DATA RECORDS:
▬▬▬

/-- Major 0x0F (FP), its op in [10:5] (Table 3.4). -/
def decFp (w : Nat) : Except DecodeError Instr :=
  match fld w 5 6 with
  | 0 => if fld w 0 2 = 0 then .ok (.fadd (Fin.ofNat 32 (fld w 21 5)) (Fin.ofNat 32 (fld w 16 5)) (Fin.ofNat 32 (fld w 11 5)) (Fin.ofNat 4 (fld w 3 2)) (bit w 2)) else .error .unusedField
  | 1 => if fld w 0 2 = 0 then .ok (.fsub (Fin.ofNat 32 (fld w 21 5)) (Fin.ofNat 32 (fld w 16 5)) (Fin.ofNat 32 (fld w 11 5)) (Fin.ofNat 4 (fld w 3 2)) (bit w 2)) else .error .unusedField
  | 2 => if fld w 0 2 = 0 then .ok (.fmul (Fin.ofNat 32 (fld w 21 5)) (Fin.ofNat 32 (fld w 16 5)) (Fin.ofNat 32 (fld w 11 5)) (Fin.ofNat 4 (fld w 3 2)) (bit w 2)) else .error .unusedField
  | 3 => if fld w 0 2 = 0 then .ok (.fdiv (Fin.ofNat 32 (fld w 21 5)) (Fin.ofNat 32 (fld w 16 5)) (Fin.ofNat 32 (fld w 11 5)) (Fin.ofNat 4 (fld w 3 2)) (bit w 2)) else .error .unusedField
  | 4 => if fld w 11 5 = 0 ∧ fld w 0 2 = 0 then .ok (.fsqrt (Fin.ofNat 32 (fld w 21 5)) (Fin.ofNat 32 (fld w 16 5)) (Fin.ofNat 4 (fld w 3 2)) (bit w 2)) else .error .unusedField
  | 5 => if fld w 0 3 = 0 then .ok (.fmin (Fin.ofNat 32 (fld w 21 5)) (Fin.ofNat 32 (fld w 16 5)) (Fin.ofNat 32 (fld w 11 5)) (Fin.ofNat 4 (fld w 3 2))) else .error .unusedField
  | 6 => if fld w 0 3 = 0 then .ok (.fmax (Fin.ofNat 32 (fld w 21 5)) (Fin.ofNat 32 (fld w 16 5)) (Fin.ofNat 32 (fld w 11 5)) (Fin.ofNat 4 (fld w 3 2))) else .error .unusedField
  | 7 => if fld w 0 2 = 0 then .ok (.fmadd (Fin.ofNat 32 (fld w 21 5)) (Fin.ofNat 32 (fld w 16 5)) (Fin.ofNat 32 (fld w 11 5)) (Fin.ofNat 4 (fld w 3 2)) (bit w 2)) else .error .unusedField
  | 8 => if fld w 0 3 = 0 then .ok (.feq (Fin.ofNat 32 (fld w 21 5)) (Fin.ofNat 32 (fld w 16 5)) (Fin.ofNat 32 (fld w 11 5)) (Fin.ofNat 4 (fld w 3 2))) else .error .unusedField
  | 9 => if fld w 0 3 = 0 then .ok (.flt (Fin.ofNat 32 (fld w 21 5)) (Fin.ofNat 32 (fld w 16 5)) (Fin.ofNat 32 (fld w 11 5)) (Fin.ofNat 4 (fld w 3 2))) else .error .unusedField
  | 10 => if fld w 0 3 = 0 then .ok (.fle (Fin.ofNat 32 (fld w 21 5)) (Fin.ofNat 32 (fld w 16 5)) (Fin.ofNat 32 (fld w 11 5)) (Fin.ofNat 4 (fld w 3 2))) else .error .unusedField
  | 11 => if fld w 11 5 = 0 ∧ fld w 0 3 = 0 then .ok (.fclass (Fin.ofNat 32 (fld w 21 5)) (Fin.ofNat 32 (fld w 16 5)) (Fin.ofNat 4 (fld w 3 2))) else .error .unusedField
  | 12 => if fld w 11 5 = 0 then .ok (.fcvtI (Fin.ofNat 32 (fld w 21 5)) (Fin.ofNat 32 (fld w 16 5)) (Fin.ofNat 4 (fld w 3 2)) (bit w 2) (Fin.ofNat 4 (fld w 0 2))) else .error .unusedField
  | 13 => if fld w 11 5 = 0 then .ok (.fcvtF (Fin.ofNat 32 (fld w 21 5)) (Fin.ofNat 32 (fld w 16 5)) (Fin.ofNat 4 (fld w 3 2)) (bit w 2) (Fin.ofNat 4 (fld w 0 2))) else .error .unusedField
  | 14 => if fld w 11 5 = 0 then .ok (.fcvt (Fin.ofNat 32 (fld w 21 5)) (Fin.ofNat 32 (fld w 16 5)) (Fin.ofNat 4 (fld w 3 2)) (bit w 2) (Fin.ofNat 4 (fld w 0 2))) else .error .unusedField
  | _ => .error .reservedOp

/-- Major 0x10 (BZ), its op in [25:23] (R65). -/
def decBz (w : Nat) : Except DecodeError Instr :=
  match fld w 23 3 with
  | 0 => .ok (.beqz (Fin.ofNat 32 (fld w 18 5)) (Fin.ofNat 262144 (fld w 0 18)))
  | 1 => .ok (.bnez (Fin.ofNat 32 (fld w 18 5)) (Fin.ofNat 262144 (fld w 0 18)))
  | 2 => .ok (.bltz (Fin.ofNat 32 (fld w 18 5)) (Fin.ofNat 262144 (fld w 0 18)))
  | 3 => .ok (.bgez (Fin.ofNat 32 (fld w 18 5)) (Fin.ofNat 262144 (fld w 0 18)))
  | 4 => .ok (.bgtz (Fin.ofNat 32 (fld w 18 5)) (Fin.ofNat 262144 (fld w 0 18)))
  | 5 => .ok (.blez (Fin.ofNat 32 (fld w 18 5)) (Fin.ofNat 262144 (fld w 0 18)))
  | _ => .error .reservedOp

/-- Major 0x11 (BC), its op in [15:13] (R65). -/
def decBc (w : Nat) : Except DecodeError Instr :=
  match fld w 13 3 with
  | 0 => .ok (.beq (Fin.ofNat 32 (fld w 21 5)) (Fin.ofNat 32 (fld w 16 5)) (Fin.ofNat 8192 (fld w 0 13)))
  | 1 => .ok (.bne (Fin.ofNat 32 (fld w 21 5)) (Fin.ofNat 32 (fld w 16 5)) (Fin.ofNat 8192 (fld w 0 13)))
  | 2 => .ok (.blt (Fin.ofNat 32 (fld w 21 5)) (Fin.ofNat 32 (fld w 16 5)) (Fin.ofNat 8192 (fld w 0 13)))
  | 3 => .ok (.bge (Fin.ofNat 32 (fld w 21 5)) (Fin.ofNat 32 (fld w 16 5)) (Fin.ofNat 8192 (fld w 0 13)))
  | 4 => .ok (.bltu (Fin.ofNat 32 (fld w 21 5)) (Fin.ofNat 32 (fld w 16 5)) (Fin.ofNat 8192 (fld w 0 13)))
  | 5 => .ok (.bgeu (Fin.ofNat 32 (fld w 21 5)) (Fin.ofNat 32 (fld w 16 5)) (Fin.ofNat 8192 (fld w 0 13)))
  | _ => .error .reservedOp

/-- Major 0x12 (J). -/
def decJ (w : Nat) : Except DecodeError Instr :=
  .ok (.j (Fin.ofNat 67108864 (fld w 0 26)))

/-- Major 0x13 (JAL). -/
def decJal (w : Nat) : Except DecodeError Instr :=
  .ok (.jal (Fin.ofNat 67108864 (fld w 0 26)))

/-- Major 0x14 (JALR). -/
def decJalr (w : Nat) : Except DecodeError Instr :=
  .ok (.jalr (Fin.ofNat 32 (fld w 21 5)) (Fin.ofNat 32 (fld w 16 5)) (Fin.ofNat 65536 (fld w 0 16)))

/-- Major 0x15 (MSG), its op in [10:6] (Table 3.6). -/
def decMsg (w : Nat) : Except DecodeError Instr :=
  match fld w 6 5 with
  | 0 => if fld w 0 6 = 0 then .ok (.send (Fin.ofNat 32 (fld w 21 5)) (Fin.ofNat 32 (fld w 16 5)) (Fin.ofNat 32 (fld w 11 5))) else .error .unusedField
  | 1 => if fld w 11 5 = 0 ∧ fld w 0 6 = 0 then .ok (.sendc (Fin.ofNat 32 (fld w 21 5)) (Fin.ofNat 32 (fld w 16 5))) else .error .unusedField
  | 2 => if fld w 11 10 = 0 ∧ fld w 5 1 = 0 then .ok (.contid (Fin.ofNat 32 (fld w 21 5)) (Fin.ofNat 32 (fld w 0 5))) else .error .unusedField
  | 3 => if fld w 11 15 = 0 ∧ fld w 0 6 = 0 then .ok (.park) else .error .unusedField
  | 4 => if fld w 11 15 = 0 ∧ fld w 0 6 = 0 then .ok (.yield) else .error .unusedField
  | 5 => if fld w 11 5 = 0 ∧ fld w 0 6 = 0 then .ok (.spawn (Fin.ofNat 32 (fld w 21 5)) (Fin.ofNat 32 (fld w 16 5))) else .error .unusedField
  | 6 => if fld w 11 10 = 0 ∧ fld w 0 6 = 0 then .ok (.jwait (Fin.ofNat 32 (fld w 21 5))) else .error .unusedField
  | 7 => if fld w 21 5 = 0 ∧ fld w 11 5 = 0 ∧ fld w 0 6 = 0 then .ok (.jdone (Fin.ofNat 32 (fld w 16 5))) else .error .unusedField
  | 8 => if fld w 11 15 = 0 ∧ fld w 0 6 = 0 then .ok (.jexit) else .error .unusedField
  | 9 => if fld w 11 5 = 0 ∧ fld w 0 6 = 0 then .ok (.jstat (Fin.ofNat 32 (fld w 21 5)) (Fin.ofNat 32 (fld w 16 5))) else .error .unusedField
  | _ => .error .reservedOp

/-- Major 0x16 (ENG), its op in [10:6] (Table 3.6). -/
def decEng (w : Nat) : Except DecodeError Instr :=
  match fld w 6 5 with
  | 0 => if fld w 21 5 = 0 ∧ fld w 1 5 = 0 then .ok (.enq (Fin.ofNat 32 (fld w 16 5)) (Fin.ofNat 32 (fld w 11 5)) (bit w 0)) else .error .unusedField
  | 1 => if fld w 11 5 = 0 ∧ fld w 1 5 = 0 then .ok (.enqr (Fin.ofNat 32 (fld w 21 5)) (Fin.ofNat 32 (fld w 16 5)) (bit w 0)) else .error .unusedField
  | 2 =>
    if fld w 11 15 = 0 ∧ fld w 4 2 = 0 then
      match fld w 0 4 with
      | 0 => .ok .bar0
      | 1 => .ok .bar1
      | 2 => .ok .bar2
      | 3 => .ok .bar3
      | 4 => .ok .bar4
      | 5 => .ok .bar5
      | 6 => .ok .bar6
      | 7 => .ok .bar7
      | 8 => .ok .bar8
      | 9 => .ok .bar9
      | 10 => .ok .bar10
      | 11 => .ok .bar11
      | 12 => .ok .bar12
      | 13 => .ok .bar13
      | 14 => .ok .bar14
      | 15 => .ok .bar15
      | _ => .error .illegalField
    else .error .unusedField
  | 3 => if fld w 11 10 = 0 ∧ fld w 4 2 = 0 then .ok (.bararv (Fin.ofNat 32 (fld w 21 5)) (Fin.ofNat 16 (fld w 0 4))) else .error .unusedField
  | 4 => if fld w 21 5 = 0 ∧ fld w 11 5 = 0 ∧ fld w 4 2 = 0 then .ok (.barwt (Fin.ofNat 32 (fld w 16 5)) (Fin.ofNat 16 (fld w 0 4))) else .error .unusedField
  | 5 => if fld w 11 5 = 0 ∧ fld w 0 6 = 0 then .ok (.brnext (Fin.ofNat 32 (fld w 21 5)) (Fin.ofNat 32 (fld w 16 5))) else .error .unusedField
  | 6 => if fld w 21 5 = 0 ∧ fld w 11 5 = 0 ∧ fld w 0 6 = 0 then .ok (.brdone (Fin.ofNat 32 (fld w 16 5))) else .error .unusedField
  | _ => .error .reservedOp

/-- Major 0x17 (CSR), its op in [15:12] (R67). -/
def decCsr (w : Nat) : Except DecodeError Instr :=
  match fld w 12 4 with
  | 0 => if fld w 16 5 = 0 then .ok (.csrr (Fin.ofNat 32 (fld w 21 5)) (Fin.ofNat 4096 (fld w 0 12))) else .error .unusedField
  | 1 => if fld w 21 5 = 0 then .ok (.csrw (Fin.ofNat 32 (fld w 16 5)) (Fin.ofNat 4096 (fld w 0 12))) else .error .unusedField
  | 2 => .ok (.csrset (Fin.ofNat 32 (fld w 21 5)) (Fin.ofNat 32 (fld w 16 5)) (Fin.ofNat 4096 (fld w 0 12)))
  | 3 => .ok (.csrclr (Fin.ofNat 32 (fld w 21 5)) (Fin.ofNat 32 (fld w 16 5)) (Fin.ofNat 4096 (fld w 0 12)))
  | 4 => .ok (.csrswap (Fin.ofNat 32 (fld w 21 5)) (Fin.ofNat 32 (fld w 16 5)) (Fin.ofNat 4096 (fld w 0 12)))
  | _ => .error .reservedOp

/-- Major 0x20 (VCTL), its op in [10:5] (Table 3.7). -/
def decVctl (w : Nat) : Except DecodeError Instr :=
  match fld w 5 6 with
  | 0 => if fld w 11 5 = 0 ∧ fld w 1 4 = 0 then .ok (.setvl (Fin.ofNat 32 (fld w 21 5)) (Fin.ofNat 32 (fld w 16 5)) (bit w 0)) else .error .unusedField
  | 1 => if fld w 21 5 = 0 ∧ fld w 11 5 = 0 ∧ fld w 0 5 = 0 then .ok (.loopv (Fin.ofNat 32 (fld w 16 5))) else .error .unusedField
  | 2 => if fld w 11 10 = 0 ∧ fld w 0 5 = 0 then .ok (.nexts (Fin.ofNat 32 (fld w 21 5))) else .error .unusedField
  | 3 => if fld w 11 15 = 0 then .ok (.vrep (bit w 4) (Fin.ofNat 16 (fld w 0 4))) else .error .unusedField
  | 4 =>
    if fld w 11 15 = 0 ∧ fld w 1 4 = 0 then
      match fld w 0 1 with
      | 0 => .ok .vfork2
      | 1 => .ok .vfork4
      | _ => .error .illegalField
    else .error .unusedField
  | 5 => if fld w 11 15 = 0 ∧ fld w 0 5 = 0 then .ok (.vjoin) else .error .unusedField
  | 6 => if fld w 11 10 = 0 ∧ fld w 4 1 = 0 then .ok (.vtag (Fin.ofNat 32 (fld w 21 5)) (Fin.ofNat 16 (fld w 0 4))) else .error .unusedField
  | 7 => if fld w 11 15 = 0 ∧ fld w 0 5 = 0 then .ok (.vwait) else .error .unusedField
  | 8 => if fld w 0 5 = 0 then .ok (.vmvx (Fin.ofNat 32 (fld w 21 5)) (Fin.ofNat 32 (fld w 16 5)) (Fin.ofNat 32 (fld w 11 5))) else .error .unusedField
  | 9 => if fld w 0 5 = 0 then .ok (.vmvs (Fin.ofNat 32 (fld w 21 5)) (Fin.ofNat 32 (fld w 16 5)) (Fin.ofNat 32 (fld w 11 5))) else .error .unusedField
  | _ => .error .reservedOp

▬▬▬

ASSIGNMENT:
Which lines belong in the answer? Exactly those from the first line of the entries through the line holding "then .ok (.fdiv", inclusive, copied unchanged.

RESPONSE:
/-- Major 0x0F (FP), its op in [10:5] (Table 3.4). -/
def decFp (w : Nat) : Except DecodeError Instr :=
  match fld w 5 6 with
  | 0 => if fld w 0 2 = 0 then .ok (.fadd (Fin.ofNat 32 (fld w 21 5)) (Fin.ofNat 32 (fld w 16 5)) (Fin.ofNat 32 (fld w 11 5)) (Fin.ofNat 4 (fld w 3 2)) (bit w 2)) else .error .unusedField
  | 1 => if fld w 0 2 = 0 then .ok (.fsub (Fin.ofNat 32 (fld w 21 5)) (Fin.ofNat 32 (fld w 16 5)) (Fin.ofNat 32 (fld w 11 5)) (Fin.ofNat 4 (fld w 3 2)) (bit w 2)) else .error .unusedField
  | 2 => if fld w 0 2 = 0 then .ok (.fmul (Fin.ofNat 32 (fld w 21 5)) (Fin.ofNat 32 (fld w 16 5)) (Fin.ofNat 32 (fld w 11 5)) (Fin.ofNat 4 (fld w 3 2)) (bit w 2)) else .error .unusedField
  | 3 => if fld w 0 2 = 0 then .ok (.fdiv (Fin.ofNat 32 (fld w 21 5)) (Fin.ofNat 32 (fld w 16 5)) (Fin.ofNat 32 (fld w 11 5)) (Fin.ofNat 4 (fld w 3 2)) (bit w 2)) else .error .unusedField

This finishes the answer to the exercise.